↓

-- ==== Sys2Proof/Machine/Image.lean ====
section
/-! DEFINITION. Checkpoint images: the context record as a save writes it and as RESTORE reads it (R191, R225, R365, R366). -/

namespace Sys2Proof.Machine

open Sys2Proof

/-- Reset value of a shadowed Stencil register: 1 for the counts (R262). -/
def shadowReset (fn : Nat) : Word := if (2 ≤ fn && fn ≤ 4) || (8 ≤ fn && fn ≤ 10) then 1 else 0

/-- What a shadowed register keeps of a word: its reserved bits read 0 and are not written (R8, R262 to R264). DESIGN CHOICE
(log 68): R491 has XSET store the value as given; here that is the value of the fields. -/
def shadowKeep (fn : Nat) (v : Word) : Word :=
  if (2 ≤ fn && fn ≤ 4) || (8 ≤ fn && fn ≤ 10) || fn = 16 then keepBits v 0 32
  else if fn = 14 then keepBits v 4 10 ||| keepBits v 0 3
  else if fn = 18 then keepBits v 32 32 ||| keepBits v 0 8
  else v

/-- The word at an offset of a record. -/
def wordIn (bs : List Byte) (off : Nat) : Word := bytesWord ((List.drop off bs).take 8)

/-! ### Writing a record -/

/-- The addresses of the local store that a save takes: by region in ascending number, each once. -/
def Regs.savedAddrs (r : Regs) (core : Nat) : List Nat :=
  (List.range 8).flatMap fun n =>
    let lo := field (TMap.get 0 r.lsbase n) 8 11 * 256
    let hi := min (field (TMap.get 0 r.lslim n) 8 11 * 256 + 256) (lsSize core)
    ((List.range (hi - lo)).map (lo + ·)).filter fun i => r.inRegion n i && !(List.range n).any fun m => r.inRegion m i

/-- The bytes of a line that hold the strand's stores. -/
def SLine.stored (l : SLine) : List (Option Byte) :=
  (List.range 256).map fun i =>
    (l.ops.filter fun o => o.red.isNone).foldl
      (fun b o => if o.off ≤ i ∧ i < o.off + o.size then some ((natBytes 8 o.data.toNat).getD (i - o.off) 0) else b) none

/-- Lines in ascending age. -/
def insertLine (x : SLine) : List SLine → List SLine
  | [] => [x]
  | y :: r => if x.age < y.age then x :: y :: r else y :: insertLine x r

/-- The FAULTED lines of a context, oldest first. -/
def Ctx.faultedLines (x : Ctx) : List SLine :=
  (x.lines.filter fun l => l.faulted.isSome).foldl (fun l y => insertLine y l) []

/-- A FAULTED line: VA; ASID and cause; write mask; data. -/
def SLine.image (l : SLine) : List Byte :=
  let bs := l.stored
  let mask := (bs.zipIdx.map fun p => if p.1.isSome then 2 ^ p.2 else 0).sum
  natBytes 8 l.va.toNat ++
  natBytes 8 (l.asid.toNat * 2 ^ 48 + ((l.faulted.map Cause.code).getD 0).toNat) ++
  natBytes 32 mask ++ bs.map (·.getD 0) ++ List.replicate 16 0

/-- How a system call stands: posted, replied, ticket, reply (R366, H3 and H4). -/
def Ctx.callWords (x : Ctx) : Word × Word :=
  match x.prog.ans with
  | some (.value v) => (0x6000000000000000, v)
  | _ =>
    match x.wait with
    | some w =>
      match w.kind with
      | .sysPark (some t) => (wordOf (2 ^ 63 + t % 2 ^ 32), 0)
      | .sysPost t => (wordOf (2 ^ 62 + t % 2 ^ 32), 0)
      | _ => (0, 0)
    | none => (0, 0)

def State.strandWord (s : State) (a : Nat) : Word :=
  let r := (s.ctx a).r
  wordOf (r.launch.toNat * 2 ^ 48 + a % 16 * 2 ^ 32 + r.index.toNat)

/-- MEMBER, LEADER, POS, LPOS of a context's core (R365, R366, H2). -/
def State.traceWord (s : State) (core : Nat) : Nat :=
  match (s.core core).trace with
  | .follower l _ _ => 2 ^ 63 + core % 8 * 2 ^ 59 + l % 8 * 2 ^ 56
  | .none => if (s.followers core).isEmpty then 0 else 2 ^ 62 + core % 8 * 2 ^ 59 + core % 8 * 2 ^ 56

/-- A slot: REF, MARK, its third word, and the value of a local counter (R194). -/
def State.slotWords (s : State) (a n : Nat) : List Word :=
  let sl := s.slot a n
  let v := if sl.loc then (match s.localRef sl.ref with | some (c, i) => (s.cell c i).v | none => 0) else 0
  [sl.ref, sl.mark, wordOf (sl.gen.toNat * 2 ^ 48 + bit sl.loc 0), v]

/-- The words before the vector registers. -/
def State.recordHead (s : State) (a : Nat) (lsBytes nfault : Nat) : List Word :=
  let x := s.ctx a
  let r := x.r
  let (h3, h4) := x.callWords
  let d := x.start.getD { ref := 0, gen := 0, inc := 0 }
  [wordOf (x.budget * 2 ^ 48 + x.nslots * 2 ^ 32 + x.pend.length * 2 ^ 28 + nfault * 2 ^ 24), wordOf lsBytes,
   wordOf (s.traceWord (coreOf a) + bit x.join.isSome 55 + bit x.start.isSome 54), h3, h4, x.join.getD 0, d.ref,
   wordOf (d.gen.toNat * 2 ^ 48 + d.inc.toNat)] ++
  (List.range 64).map (fun n => r.getX (BitVec.ofNat 6 n)) ++ (List.range 8).map (fun n => r.getK (BitVec.ofNat 3 n)) ++
  [r.pc, r.vl.zeroExtend 64, r.fcsrWord, r.seed, x.errWord, s.strandWord a, r.grp, r.rank, r.param, r.ktrap.causeWord,
   r.ktrap.epc, r.ktrap.tval, r.statusWord, r.asid.zeroExtend 64] ++
  (List.range 8).map (TMap.get 0 r.lsbase) ++ (List.range 8).map (TMap.get 0 r.lslim) ++ [0, 0] ++
  (List.range 21).map (fun fn => TMap.get (shadowReset fn) r.shadow fn) ++ [0, 0, 0]

/-- The context record of a strand (R366). -/
def State.recordBytes (s : State) (a : Nat) : List Byte :=
  let x := s.ctx a
  let addrs := x.r.savedAddrs (coreOf a)
  let faults := x.faultedLines
  wordsBytes (s.recordHead a addrs.length faults.length) ++
  ((List.range x.budget).flatMap fun n => natBytes 256 (x.r.getV (BitVec.ofNat 6 n)).toNat) ++
  wordsBytes ((List.range x.nslots).flatMap (s.slotWords a)) ++
  wordsBytes (x.pend.flatMap fun p => [wordOf (p.cause.code.toNat * 2 ^ 56), p.tval]) ++
  faults.flatMap SLine.image ++ addrs.map (s.lsByte (coreOf a))

/-- What the record has no field for. -/
def State.aside (s : State) (a : Nat) : Aside :=
  let x := s.ctx a
  { launch := x.r.launch
    index := x.r.index
    asid := x.r.asid
    leases := x.leases.map fun l => { l with live := false }
    lines := x.faultedLines.map fun l => { l with ops := l.ops.filter fun o => o.red.isSome }
    engine := x.pend.map (·.engine)
    steps := (((s.gangOf a).bind fun k => TMap.find s.launches k).map (·.steps)).getD []
    step := (x.gang.map (·.step)).getD 0
    replay := x.replay
    replayNow := x.replayNow
    straight := x.straight
    linkBase := x.linkBase
    handed := x.prog.handed
    stream := match (s.core (coreOf a)).trace with | .follower _ _ q => q | .none => []
    groups := ((x.owner.bind fun k => TMap.find s.launches k).map (·.groups)).getD []
    record := s.recordBytes a }

/-! ### Reading a record -/

def recBudget (bs : List Byte) : Nat := field (wordIn bs 0) 48 16
def recSlots (bs : List Byte) : Nat := field (wordIn bs 0) 32 16
def recPends (bs : List Byte) : Nat := field (wordIn bs 0) 28 4
def recFaults (bs : List Byte) : Nat := field (wordIn bs 0) 24 4
def recLocal (bs : List Byte) : Nat := (wordIn bs 8).toNat
def recMember (bs : List Byte) : Bool := (wordIn bs 16).getLsbD 63
def recLeader (bs : List Byte) : Bool := (wordIn bs 16).getLsbD 62
def recPos (bs : List Byte) : Nat := field (wordIn bs 16) 59 3
def recLpos (bs : List Byte) : Nat := field (wordIn bs 16) 56 3

/-- Offsets of the parts behind the vector registers. -/
def recSlotsAt (bs : List Byte) : Nat := 1088 + 256 * recBudget bs
def recPendsAt (bs : List Byte) : Nat := recSlotsAt bs + 32 * recSlots bs
def recFaultsAt (bs : List Byte) : Nat := recPendsAt bs + 16 * recPends bs
def recLocalAt (bs : List Byte) : Nat := recFaultsAt bs + 320 * recFaults bs

/-- A record whose parts fill it. -/
def recordOk (bs : List Byte) : Bool :=
  let b := recBudget bs
  (b == 16 || b == 32 || b == 48 || b == 64) && decide (recSlots bs ≤ 256) && decide (recPends bs ≤ 8) &&
  decide (recFaults bs ≤ 8) && recLocalAt bs + recLocal bs == bs.length

def TrapRegs.ofWords (cause epc tval : Word) : TrapRegs :=
  { code := cause.truncate 8, deferred := cause.getLsbD 8, epc := epc, tval := tval }

/-- The registers of a record (R366), for a core. -/
def recordRegs (core : Nat) (bs : List Byte) : Regs :=
  let sr (i : Nat) : Word := wordIn bs (640 + 8 * i)
  let mode (lo : Nat) : Mode := (modeOf (field (sr 12) lo 2)).getD .user
  { Regs.reset (isEasel core) with
    x := (List.range 63).map fun i => (i + 1, wordIn bs (64 + 8 * (i + 1)))
    k := (List.range 7).map fun i => (i + 1, wordIn bs (576 + 8 * (i + 1)))
    v := (List.range (recBudget bs)).map fun i => (i, BitVec.ofNat 2048 (bytesNat ((List.drop (1088 + 256 * i) bs).take 256)))
    pc := sr 0
    vl := vlOf core (sr 1).toNat
    rm := (Regs.writeFcsr (Regs.reset false) (sr 2)).rm
    flags := (sr 2).truncate 6
    seed := if sr 3 = 0 then 1 else sr 3
    launch := (sr 5).extractLsb' 48 16
    index := (sr 5).truncate 32
    grp := sr 6 &&& 0x80FF80FF80FF80FF
    rank := sr 7
    param := sr 8
    ktrap := TrapRegs.ofWords (sr 9) (sr 10) (sr 11)
    mode := mode 0
    pmode := mode 2
    intrap := (sr 12).getLsbD 4
    mpmode := mode 5
    mintrap := (sr 12).getLsbD 7
    asid := (sr 13).truncate 16
    lsbase := (List.range 8).map fun n => (n, keepBits (sr (14 + n)) 61 3 ||| keepBits (sr (14 + n)) 8 11)
    lslim := (List.range 8).map fun n => (n, keepBits (sr (22 + n)) 8 11)
    shadow := (List.range 21).map fun fn => (fn, shadowKeep fn (wordIn bs (896 + 8 * fn))) }

/-- The slots of a record in a new block of cells: a local counter is the fresh cell (R225). -/
def State.recordSlots (s : State) (core base : Nat) (bs : List Byte) : TMap Slot :=
  (List.range (recSlots bs)).map fun i =>
    let w (j : Nat) : Word := wordIn bs (recSlotsAt bs + 32 * i + 8 * j)
    let loc := (w 2).getLsbD 0
    (i,
      { ref := if loc then s.cellRef core (base + i) else w 0
        mark := w 1
        gen := if loc then (s.cell core (base + i)).g else (w 2).extractLsb' 48 16
        loc := loc })

/-- The value that the fresh cell of slot i takes. -/
def recordCell (bs : List Byte) (i : Nat) : Word :=
  if (wordIn bs (recSlotsAt bs + 32 * i + 16)).getLsbD 0 then wordIn bs (recSlotsAt bs + 32 * i + 24) else 0

def causeOfCode (n : Nat) : Cause :=
  [.illegal, .priv, .align, .lsprot, .xlate, .wrprot, .cow, .ctrpage, .ctrovf, .capfail, .tagmiss, .shape, .pipe, .poison,
    .syscall, .brk, .stepfail].getD (n - 1) .illegal

/-- The stores of a masked line, in pieces of at most 8 bytes. -/
def maskPieces (has : Nat → Bool) : Nat → Nat → List (Nat × Nat)
  | 0, off => if has off then [(off, 1)] else []
  | l + 1, off =>
    if (List.range (2 ^ (l + 1))).all fun i => has (off + i) then [(off, 2 ^ (l + 1))]
    else maskPieces has l off ++ maskPieces has l (off + 2 ^ l)

/-- FAULTED line i of a record. -/
def recordLine (bs : List Byte) (mode : Mode) (i : Nat) : SLine :=
  let at_ := recFaultsAt bs + 320 * i
  let w1 := wordIn bs (at_ + 8)
  let mask := bytesNat ((List.drop (at_ + 16) bs).take 32)
  let data := (List.drop (at_ + 48) bs).take 256
  let ps := (List.range 32).flatMap fun c => maskPieces mask.testBit 3 (8 * c)
  { va := wordIn bs at_, asid := w1.extractLsb' 48 16, faulted := some (causeOfCode (field w1 0 8)), age := i, queued := none
    ops := ps.map fun p =>
      { off := p.1, size := p.2, data := bytesWord ((List.drop p.1 data).take p.2), red := none, mode := mode, byST := false, seq := 0 } }

/-- Pending error i of a record. -/
def recordPend (bs : List Byte) (engine : Bool) (seq i : Nat) : Pend :=
  let at_ := recPendsAt bs + 16 * i
  { cause := causeOfCode (field (wordIn bs at_) 56 8), tval := wordIn bs (at_ + 8), engine := engine, seq := seq }

/-- The lines of a record with the REDs that the strand took along. -/
def joinReds (ls reds : List SLine) : List SLine :=
  ls.map fun l =>
    match reds.find? fun r => r.va == l.va && r.asid == l.asid with
    | some r => { l with ops := l.ops ++ r.ops }
    | none => l

/-- The wait of a system call that was parked, or posted and not replied to; else the reply (R368). -/
def recordCall (bs : List Byte) : Option WaitKind × Option Ans :=
  let h3 := wordIn bs 24
  let t := field h3 0 32
  if h3.getLsbD 63 then (some (.sysPark (some t)), none)
  else if h3.getLsbD 62 then
    (if h3.getLsbD 61 then (none, some (.value (wordIn bs 32))) else (some (.sysPost t), none))
  else (none, none)

end Sys2Proof.Machine
end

↑

**Exercise:** Take the lines from the first line of the listing to the line containing "open Sys2Proof". Please print them exactly, ends included, with nothing else.

**Answer space:**
-- ==== Sys2Proof/Machine/Image.lean ====
section
/-! DEFINITION. Checkpoint images: the context record as a save writes it and as RESTORE reads it (R191, R225, R365, R366). -/

namespace Sys2Proof.Machine

open Sys2Proof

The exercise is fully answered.